= REQUIREMENT =
Extract every line below that contains the word "channel".
- - -
-- ==== Sys2Proof/Machine/Brake.lean ====
section
/-! DEFINITION. The safe brake control (12_safe_brake_control.md): demands, the channel states, test pulses, faults, the brake
test, and the brake monitor processor's own commands. -/

namespace Sys2Proof.Machine

/-- Change a brake channel. -/
def setBrk (c : Fin 4) (f : BrkCh → BrkCh) (s : State) : State := { s with brk := { s.brk with ch := vmod s.brk.ch c f } }

/-- A brake channel. -/
def brkCh (s : State) (c : Fin 4) : BrkCh := vget s.brk.ch c

/-- The code of a channel state (R308). -/
def brkStCode : BrkSt → Nat
  | .nocfg => 0
  | .applied => 1
  | .releasing => 2
  | .released => 3
  | .engaging => 4
  | .test => 5
  | .fault => 6

/-- The state of a code. -/
def brkStOf (n : Nat) : BrkSt :=
  match n with
  | 1 => .applied
  | 2 => .releasing
  | 3 => .released
  | 4 => .engaging
  | 5 => .test
  | 6 => .fault
  | _ => .nocfg

/-- The coil current: the higher shunt reading (R330). -/
def brkCur (x : BrkCh) : Nat := max x.iHs x.iLs

/-- The status word (R307). -/
def brkStatus (x : BrkCh) : Nat :=
  brkStCode x.st + flag x.hold 4 + flag x.fb 5 + flag (x.pulse ≠ .none) 6 + fld x.fcause 8 8 + fld (brkCur x) 16 16

/-- Deliver the status word at a change of bits [15:0], and for a change of the current alone once per 1 ms, which is 100 ticks
(R307). -/
def brkReport (c : Fin 4) (s : State) : State :=
  let x := brkCh s c
  let w := brkStatus x
  if w % 65536 ≠ x.lastStat % 65536 || (w ≠ x.lastStat && 100 ≤ x.repN) then
    pointUpdate x.cfg.statusPt (BitVec.ofNat 32 w) (setBrk c (fun x => { x with lastStat := w, repN := 0 }) s)
  else s

/-! ## The demand (R304, R305) -/

/-- The Warp bit point with a symbol identifier in the running image, and the engine that writes it. -/
def brkPoint (s : State) (sym : Nat) : Option (Nat × Fin 8) :=
  match s.zor.running with
  | some img => (img.symbols.find? (fun y => y.id = sym && y.kind = 7)).map fun y => (y.loc, y.engine)
  | none => none

/-- The Loom request is valid but for REQ_TMO: its symbol exists and its writer is RUNNING. -/
def brkLoomLive (s : State) (x : BrkCh) : Bool :=
  match brkPoint s x.cfg.reqSym with
  | some (_, n) => (vget s.loom n).state = .running
  | none => false

/-- The demand of a channel is release (R304). -/
def brkDemand (x : BrkCh) : Bool := x.hostRel && (x.cfg.reqSym = 0 || (x.loomOk && x.loomVal))

/-- At a publish of the task on engine `n` the BMP takes the committed values of the request points, before forces (R305). -/
def brkPublish (n : Fin 8) (work : SMap Word) (s : State) : State :=
  foldFin 4 (fun t c =>
    match brkPoint t (brkCh t c).cfg.reqSym with
    | some (i, m) =>
      if m = n && (brkCh t c).cfg.enable && bmpOn t then
        setBrk c (fun x => { x with loomVal := (mapGetD 0 work i).getLsbD 0, loomOk := true, tmoOut := false }) t
      else t
    | none => t) s

/-- The Loom request reads 0 from now on: a change into a case of R305 raises 0x0705. -/
def brkLoomDrop (c : Fin 4) (s : State) : State :=
  let x := brkCh s c
  let s1 := setBrk c (fun x => { x with loomOk := false, loomVal := false, tmoOut := true }) s
  when (x.loomOk && x.cfg.reqSym ≠ 0) (raiseField 0x0705 4 c.val) s1

/-! ## Switches and states -/

/-- A test pulse in progress is discarded and rescheduled (R314). -/
def brkDiscard (x : BrkCh) : BrkCh :=
  if x.pulse = .none && !x.fwCheck then x
  else { x with pulse := .none, fwCheck := false, retest := true, skipN := holdInc 0xFFFF x.skipN }

/-- Open HS, LS and FW. -/
def brkOpen (x : BrkCh) : BrkCh := { x with hs := false, ls := false, fw := false }

/-- A release starts: HS, LS and FW close (R308, R309); a FW check is discarded. -/
def brkRelease (x : BrkCh) : BrkCh :=
  { brkDiscard x with st := .releasing, hs := true, ls := true, fw := true, relTicks := 0, peak := 0, picked := false
                      dip := false, fbSeen := false, onSkip := false }

/-- An engage starts: all open; a pulse becomes the engage (R308, R314). -/
def brkEngage (x : BrkCh) : BrkCh := { brkOpen (brkDiscard x) with st := .engaging, engTicks := 0, fbSeen := false, onSkip := false }

/-- The 32 bytes of a log entry. -/
def brkLogBytes (e : BrkLog) : List Byte :=
  leBytes 4 e.seq ++ leBytes 6 e.stamp.sec ++ leBytes 4 (e.stamp.ns % 2 ^ 30 + flag e.stamp.unsync 31) ++ leBytes 2 e.operator ++
    leBytes 4 e.oldCrc ++ leBytes 4 e.newCrc ++ leBytes 1 e.kind ++ List.replicate 7 0

/-- Add an entry: numbers run from 1 and wrap to 1; the log keeps the newest 512. -/
def brkLogAdd (operator oldCrc newCrc kind : Nat) (s : State) : State :=
  let seq := s.brk.logN % 0xFFFFFFFF + 1
  let e : BrkLog := { seq := seq, stamp := stampHk s, operator := operator, oldCrc := oldCrc, newCrc := newCrc, kind := kind }
  { s with brk := { s.brk with log := (e :: s.brk.log).take 512, logN := s.brk.logN + 1 } }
- - -
= RESULT FOR THIS TASK =
/-! DEFINITION. The safe brake control (12_safe_brake_control.md): demands, the channel states, test pulses, faults, the brake
/-- Change a brake channel. -/
/-- A brake channel. -/
/-- The code of a channel state (R308). -/
/-- The demand of a channel is release (R304). -/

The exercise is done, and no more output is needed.